JPH07126880A - Method for electrolyzing brine and electrolytic cell - Google Patents

Abstract

PURPOSE:To provide a method and device for electrolyzing brine without any defect such as the deterioration of a gas electrode in brine electrolysis using the conventional gas electrode, insufficient recovery of sodium hydroxide, incapability of long run and decrease in current efficiency due to the infiltration of sodium hydroxide into an anode compartment. CONSTITUTION:A gas and liq. permeable gas electrode 31 is set in a cathode compartment 24 in contact with an ion-exchange membrane 22. Consequently, sodium hydroxide generated on the material 30 of the electrode 31 is easily permeated through the electrode 31, transferred to the cathode compartment at rear side of the electrode 31 and easily recovered. Further, since the electrode 31 is not integrated with the membrane 22, sodium hydroxide is not generated in the membrane, and the generated sodium hydroxide is never infiltrated into an anode compartment 23.

Description

Detailed Description of the Invention

[0001]

BACKGROUND OF THE INVENTION 1. Field of the Invention The present invention relates to a salt water electrolysis method and an electrolytic cell using a gas electrode, and more particularly, to an aqueous solution of caustic soda produced with high current efficiency by an electrolytic reaction using a gas electrode under stable operation. A method and an electrolytic cell.

[0002]

2. Description of the Related Art In recent years, salt electrolysis using the ion exchange membrane method has become widespread due to the remarkable progress and improvement of the fluorine ion exchange membrane. This method is a method in which hydrogen gas and caustic soda are co-produced in the cathode chamber and chlorine is co-produced in the cathode chamber by electrolysis using saline as a raw material. As one method of reducing energy consumption, a method has been proposed and studied in which a cathode is a gas cathode and electrolysis is performed while oxygen is supplied to the cathode chamber to suppress generation of hydrogen gas and to greatly reduce the cell voltage. That is, by converting the reaction of formula (1), which is an electrolytic reaction without oxygen supply, into the reaction of formula (2), which is an electrolytic reaction with oxygen supply, theoretically the voltage is cut down by 1.2 V or more (for example, Japanese Patent Laid-Open No. 52-124496, Japanese Patent Publication No. 2-29757, Japanese Patent Laid-Open No. 62-
No. 93388). 2H ₂ 0 + 2e ⁻ = H ₂ + 2OH ⁻ E = −0.83VvsNHE (1) 1/2 O ₂ + H ₂ 0 + 2e ⁻ = 2OH ⁻ E = 0.40VvsNHE (2)
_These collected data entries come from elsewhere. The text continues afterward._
-- ==== Sys2Proof/Machine/Logs.lean ====
section
/-!
DEFINITION. The Accession Log (file 16, R492-R506): records entering the array, records written by firmware, freezing, the copies in flash and their restoration, the log page, and writes of ACT_STATE.
-/

namespace Sys2Proof.Machine

/-! ### Records -/

/-- The 32 bytes of a record (R499). -/
def LogRec.bytes (r : LogRec) : List Byte :=
  toLe 5 r.optime ++ toLe 3 r.pcycle ++ toLe 4 r.tstamp ++ toLe 1 (r.sev % 4 + 4 * r.cls) ++ toLe 1 r.source ++ toLe 2 r.offset ++
    toLe 1 r.bit ++ toLe 1 r.inst ++ toLe 6 r.recno ++ toLe 4 r.value ++ toLe 4 r.detail

/-- The record 32 bytes hold. -/
def recordOf (b : List Byte) : LogRec :=
  { optime := fieldLe b 0 5, pcycle := fieldLe b 5 3, tstamp := fieldLe b 8 4, sev := fieldLe b 12 1 % 4, cls := fieldLe b 12 1 / 4 % 8,
    source := fieldLe b 13 1, offset := fieldLe b 14 2, bit := fieldLe b 16 1, inst := fieldLe b 17 1, recno := fieldLe b 18 6,
    value := fieldLe b 24 4, detail := fieldLe b 28 4 }

/-- Entry i of the array as bytes: an empty entry reads 0 (R499). -/
def State.logEntry (s : State) (i : Nat) : List Byte :=
  match look i s.logArray with
  | some r => r.bytes
  | none => List.replicate 32 0

/-- ALOG_HELD and ALOG_NEWEST follow the array. -/
def State.logShow (s : State) : State :=
  let newest := s.logArray.foldl (fun (b : Nat × Nat) e => if b.2 < e.2.recno then (e.1, e.2.recno) else b) (0, 0)
  (s.put ALOG_HELD_COUNT s.logArray.length).put ALOG_NEWEST_INDEX newest.1

/-- An empty entry, if the array has one (R501): which one of them is open. -/
def State.emptyEntry (s : State) : Option Nat × State :=
  let free := (List.range 8192).filter (fun i => (look i s.logArray).isNone)
  let (k, s) := s.draw 42
  if free.isEmpty then (none, s) else (some (free.getD (k % free.length) 0), s)

/-- The entry a record overwrites in a full array (R501): the lowest RECNO among those of its severity or below. -/
def victim (sev : Nat) (l : List (Nat × LogRec)) : Option Nat :=
  let c := l.filter (fun e => decide (e.2.sev ≤ sev))
  (c.foldl (fun (b : Option (Nat × Nat)) e => match b with
    | none => some (e.1, e.2.recno)
    | some v => if e.2.recno < v.2 then some (e.1, e.2.recno) else b) none).map (fun v => v.1)

/-- Place a record in the array (R501). -/
def State.logPlace (s : State) (r : LogRec) : State :=
  let put := fun (s : State) (i : Nat) =>
    let s := ({ s with logArray := place i r s.logArray } : State).logShow
    if sevFault ≤ r.sev then s.raise 480 else s
  if s.logArray.length < 8192 then
    match s.emptyEntry with
    | (some i, s) => put s i
    | (none, s) => s
  else
    match victim r.sev s.logArray with
    | some i => put s i
    | none => s.noteDrop

/-- ALOG_ENTER (R500-R502): the oldest queued record enters the array, unless the log is frozen. -/
def alogEnter (s : State) : State :=
  match s.logQueue, s.alog.frozen with
  | r :: rest, none => ({ s with logQueue := rest } : State).logPlace r
  | _, _ => s

def execAlogEnter (s : State) : Host.Outcome State Fault Refusal := .next (alogEnter s)

/-- WR_GO_WRITE (R499): the record of a core, or of the Keeper firmware through block 16. A record of severity Fatal starts no Fatal
sequence. -/
def wrGo (c : Nat) (v : Word) (s : State) : State :=
  let src := if c = 16 then 5 * 32 + 5 else coreDie c * 32 + (if c < 8 then 18 else 14)
  s.log { optime := 0, pcycle := 0, tstamp := 0, sev := s.get (WR_HDR_SEV c), cls := s.get (WR_HDR_CLASS c), source := src, offset := 0xFFFF,
          bit := s.get (WR_HDR_BIT c), inst := v.toNat % 256, recno := 0, value := s.num (WR_VALUE c), detail := s.num (WR_DETAIL c) }

def execWrGoWrite (block : Fin 17) (value : Word) (s : State) : Host.Outcome State Fault Refusal := .next (s.access 5 (wrGo block value))

/-! ### Freezing (R502) -/

def alogFreeze (s : State) : State :=
  match s.alog.frozen with
  | some _ => s
  | none => (s.modLog (fun l => { l with frozen := some s.mtime })).put ALOG_STAT_FROZEN 1

def State.alogUnfreeze (s : State) : State := (s.modLog (fun l => { l with frozen := none })).put ALOG_STAT_FROZEN 0

def execAlogFreeze (s : State) : Host.Outcome State Fault Refusal := .next (s.access 5 alogFreeze)

def execAlogUnfreeze (s : State) : Host.Outcome State Fault Refusal := .next (s.access 5 State.alogUnfreeze)

/-- FREEZE_TIMEOUT (R502): 60 s of a freeze have passed. -/
def freezeTimeout (s : State) : State := if s.passed s.alog.frozen 60000000 then s.alogUnfreeze else s

def execFreezeTimeout (s : State) : Host.Outcome State Fault Refusal := .next (freezeTimeout s)

/-! ### Copies in flash (R504-R506) -/

/-- Bytes of a copy slot. -/
def copySize : Nat := 260 * 1024

/-- The log partition: its offset and its copy slots; none without an image. -/
def State.logPart (s : State) : Option (Nat × Nat) :=
  match s.img with
  | none => none
  | some i => (i.partitionOf 3).map (fun p => (partOffset p, partLength p / copySize))

/-- The array as 64 pages of 4 KiB. -/
def State.logPage64 (s : State) (k : Nat) : List Byte := ((List.range 128).map (fun i => s.logEntry (128 * k + i))).flatten

/-- The fields of a copy's header before its CRCs (R504), in the order the manual lists them. -/
def State.copyHead (s : State) (seq : Nat) : List Byte :=
  [0x41, 0x4C, 0x4F, 0x47] ++ toLe 4 seq ++ toLe 4 (s.num PCYCLE) ++ toLe 8 s.optime ++ toLe 8 (s.num64 RECNO_LO RECNO_HI)

/-- A copy's header (R504). -/
def State.copyHeader (s : State) (seq : Nat) : List Byte :=
  let body := slice (s.copyHead seq ++
    ((List.range 64).map (fun k => toLe 8 (crc64 0 (s.logPage64 k)))).flatten) 0 4088
  body ++ toLe 8 (crc64 0 body)

/-- The slot of a copy: its place in the flash and that of the slot after it (R504). -/
def State.copySlot (s : State) (seq : Nat) : Option (Nat × Nat) :=
  s.logPart.map (fun p => (p.1 + copySize * (seq % max 1 p.2), p.1 + copySize * ((seq + 1) % max 1 p.2)))

/-- A copy of the log begins (R504, R505): SAVING; its header stands without its CRCs until the copy is whole, so that one that is cut off
fails them. A copy already under way is not begun again. -/
def State.alogCopy (s : State) : State :=
  match s.alog.copy with
  | some _ => s
  | none =>
    let q := s.alog.seq + 1
    let s := (s.modLog (fun l => { l with copy := some q })).put ALOG_STAT_SAVING 1
    match s.copySlot q with
    | some (a, _) => s.flashWrite a (s.copyHead q)
    | none => s

def execAlogSave (s : State) : Host.Outcome State Fault Refusal := .next (s.access 5 State.alogCopy)

/-- Write the copy into its slot: the header, then the array. -/
def State.writeCopy (s : State) (seq : Nat) : State :=
  match s.copySlot seq with
  | none => s
  | some (a, next) =>
    let s := (List.range 64).foldl (fun s k => s.flashWrite (a + 4096 * (k + 1)) (s.logPage64 k)) (s.flashWrite a (s.copyHeader seq))
    s.flashErase next copySize

/-- A core's flash command is being carried out: a log copy and an update step wait for its end (R546). -/
def State.xsRuns (s : State) : Bool := s.xsJob.isSome && !s.xsHeld

/-- The update engine writes or verifies a location (R475, R476): with the log copy it is served before cores. -/
def State.updFlash (s : State) : Bool :=
  match s.upd.job with
  | some (op, _) => decide (op = 2) || decide (op = 3)
  | none => false

/-- A core's flash command waits on while a log copy or the update engine is served before it. -/
def State.xsRelease (s : State) : State := { s with xsHeld := s.xsHeld && (s.alog.copy.isSome || s.updFlash) }

/-- ALOG_COPY_DONE (R504, R505, R513, R546): a copy has been written and the next slot is erased, or it failed to program; the domains held for it return
to their states. -/
def alogCopyDone (ok : Bool) (s : State) : State :=
  match s.alog.copy with
  | none => s
  | some q =>
    if s.xsRuns then s
    else
      let s := (s.modLog (fun l => { l with copy := none, seq := q })).put ALOG_STAT_SAVING 0
      (if ok then s.writeCopy q else s.noteBit alogErr 2).xsRelease.copyRelease

def execAlogCopyDone (ok : Bool) (s : State) : Host.Outcome State Fault Refusal := .next (alogCopyDone ok s)

/-- What the slot at flash address a holds: a copy's sequence number and records, or that it is a damaged copy; none where it holds no
copy. -/
def State.copyAt (s : State) (a : Nat) : Option (Nat × Option (List LogRec × Nat)) :=
  let h := s.flashBytes a 4096
  if h.take 4 ≠ [0x41, 0x4C, 0x4F, 0x47] then none
  else
    let ok := decide (fieldLe h 4088 8 = crc64 0 (h.take 4088)) &&
      (List.range 64).all (fun k => decide (fieldLe h (28 + 8 * k) 8 = crc64 0 (s.flashBytes (a + 4096 * (k + 1)) 4096)))
    some (fieldLe h 4 4,
      if ok then
        some (((List.range 8192).map (fun i => recordOf (s.flashBytes (a + 4096 + 32 * i) 32))).filter (fun r => decide (r.recno ≠ 0)),
          fieldLe h 20 6)
      else none)

/-- Insert a record into a list in the order of restoration: Fatal first, then Fault, Warn and Note, and the highest RECNO first. -/
def restoreInsert (r : LogRec) : List LogRec → List LogRec
  | [] => [r]
  | x :: t => if x.sev < r.sev ∨ (x.sev = r.sev ∧ x.recno < r.recno) then r :: x :: t else x :: restoreInsert r t

/-- Place restored records in the empty entries, as long as there are any; they keep their RECNO. -/
def restoreInto : List LogRec → State → State
  | [], s => s
  | r :: t, s =>
    match s.emptyEntry with
    | (some i, s) => restoreInto t { s with logArray := place i r s.logArray }
    | (none, s) => s

/-- The copies of the log partition, the highest sequence number first. -/
def State.copies (s : State) : List (Nat × Option (List LogRec × Nat)) :=
  match s.logPart with
  | none => []
  | some (o, n) =>
    let l := (List.range n).filterMap (fun k => s.copyAt (o + copySize * k))
    l.foldl (fun acc c => acc.filter (fun x => decide (c.1 < x.1)) ++ [c] ++ acc.filter (fun x => decide (x.1 ≤ c.1))) []

/-- LOG_RESTORE (R506): the newest copy whose checks hold is restored; each newer one that fails sets LOAD_BAD. -/
def State.logRestore (s : State) : State :=
  let cs := s.copies
  let bad := cs.takeWhile (fun c => c.2.isNone)
  let s := if bad.isEmpty then s else s.noteBit alogErr 3
  let s := s.modLog (fun l => { l with seq := (cs.map (fun c => c.1)).foldl max l.seq })
  let s := match (cs.find? (fun c => c.2.isSome)).bind (fun c => c.2) with
    | none => s
    | some (rs, hi) =>
      let s := restoreInto (rs.foldl (fun l r => restoreInsert r l) []) s
      let n := max hi (s.num64 RECNO_LO RECNO_HI)
      (s.set64 RECNO_LO RECNO_HI n).logShow
  s.put ALOG_STAT_LOADED 1

/-! ### Get Log Page C1h (R503) -/

/-- Every record of the array, RECNO ascending. -/
def State.logSorted (s : State) : List LogRec :=
  s.logArray.foldl (fun l e => l.filter (fun r => decide (r.recno < e.2.recno)) ++ [e.2] ++ l.filter (fun r => decide (e.2.recno ≤ r.recno))) []

/-- The page: a 64 B header and every record. -/
def State.logSnapshot (s : State) : List Byte :=
  let rs := s.logSorted
  let lo := match rs.head? with
    | some r => r.recno
    | none => 0
  let hi := match rs.getLast? with
    | some r => r.recno
    | none => 0
  slice (toLe 4 rs.length ++ toLe 4 (s.num ALOG_DROP) ++ toLe 6 lo ++ toLe 6 hi ++ toLe 4 (s.num PCYCLE)) 0 64 ++ (rs.map LogRec.bytes).flatten

/-- GET_LOG_ACCESSION (R503): a command with LPO 0 takes a snapshot, and later ones read it. -/
def getLogAccession (t : Nat) (x : Tag) (s : State) : State :=
  if x.dw 10 % 256 ≠ 0xC1 then s
  else
    let s := if x.dw 12 = 0 ∧ x.dw 13 = 0 then s.modLog (fun l => { l with snap := s.logSnapshot }) else s
    match pageSlice x s.alog.snap with
    | none => s.failTag t x stField
    | some d => s.giveData t x d

def execGetLogAccession (tag : TagNo) (s : State) : Host.Outcome State Fault Refusal := .next (adminRow tag 0x02 (getLogAccession tag) s)

/-! ### ACT_STATE (R492) -/

/-- Whether a Degraded actuator may be written Online. -/
def State.mayOnline (s : State) (n : Nat) : Bool :=
  decide (s.get (DIE_STAT_STATE (unitBase (n + 1) 0)) = 2) && decide (s.get (LINK_STAT_STATE (linkBase n)) = 2) && decide (s.get (LOOP_STAT_MODE n) ≠ 9)

/-- The field of actuator n of a write. -/
def actField (v n : Nat) (s : State) : State :=
  let old := s.actState n
  let new := bitsOf v (2 * n + 1) (2 * n)
  if old = 0 ∨ new = 0 ∨ new = old then s
  else if old = 2 ∧ (new = 3 ∨ (new = 1 ∧ s.mayOnline n)) then s.setActState n new
  else s.noteBit alogErr 4

/-- ACT_STATE_WRITE (R492): field by field. -/
def actStateWrite (v : Word) (s : State) : State := (List.range 4).foldl (fun s n => actField v.toNat n s) s

def execActStateWrite (value : Word) (s : State) : Host.Outcome State Fault Refusal := .next (s.access 5 (actStateWrite value))

end Sys2Proof.Machine
end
A gas electrode normally installed in the cathode chamber divides the cathode chamber into a solution chamber and a gas chamber on the side of the ion exchange membrane. The gas electrode is usually polytetrafluoroethylene (PTF).
E) A hydrophobic substance such as a resin is manufactured by mixing and molding a catalyst or particles supporting a catalyst, and the hydrophobic property prevents liquid permeation. However, the gas electrode is 90 ° C
Since it is exposed to high temperatures around and high-concentration caustic soda of about 32% by weight, hydrophobicity is gradually lost in long-term electrolysis and the liquid in the solution chamber begins to leak to the gas chamber side. Further, since the gas electrode is mainly a mixed molded product of a carbon material and a resin, it has a defect that it is mechanically brittle and easily cracks, which is an obstacle to practical use.

For example, in the conventional electrolytic cell using a gas electrode shown in FIG. 1, the electrolytic cell 1 is divided into an anode chamber 3 and a cathode chamber 4 by an ion exchange membrane 2. A porous anode 5 is installed in the anode chamber 3 in the vicinity of the ion exchange membrane 2, and a saturated salt water supply port 6 and a fresh salt water outlet 7 are formed in the lower and upper portions of the side wall of the anode chamber 3, respectively. Further, a chlorine gas outlet 8 is formed on the upper wall of the anode chamber 3. In the cathode chamber 4, a carbon material or PTFE is provided on a base material 9 such as a sheet.
A gas electrode 11 formed by forming an electrode material 10 which is a kneaded product is installed, and is partitioned by the gas electrode 11 into a solution chamber 12 on the side of the electrode material 10 and a gas chamber 13 on the side of the base material 9. A dilute caustic soda solution supply port 14 and a saturated caustic soda solution extraction port 15 are provided on the lower and upper walls of the solution chamber 12, and an oxygen-containing gas supply port 16 and an oxygen-containing gas are provided on the side wall and the lower wall of the gas chamber 13, respectively. A gas outlet 17 is formed.

A saturated salt water supply port 6 is provided in the anode chamber 3 of the electrolytic cell.
Saturated salt water from the solution chamber 12, the dilute caustic soda aqueous solution supply port 14 to the solution chamber 12, further dilute caustic soda aqueous solution from the oxygen-containing gas supply port 16 to the gas chamber 13 to perform electrolysis, Since the gas electrode 11 only forms a layer of the electrode material 10 on the sheet-shaped base material 9, the base material 9 and the electrode material 10 are deteriorated by being damaged by the high electrolytic solution temperature and the concentrated caustic soda aqueous solution generated. It is difficult to withstand long-term operation.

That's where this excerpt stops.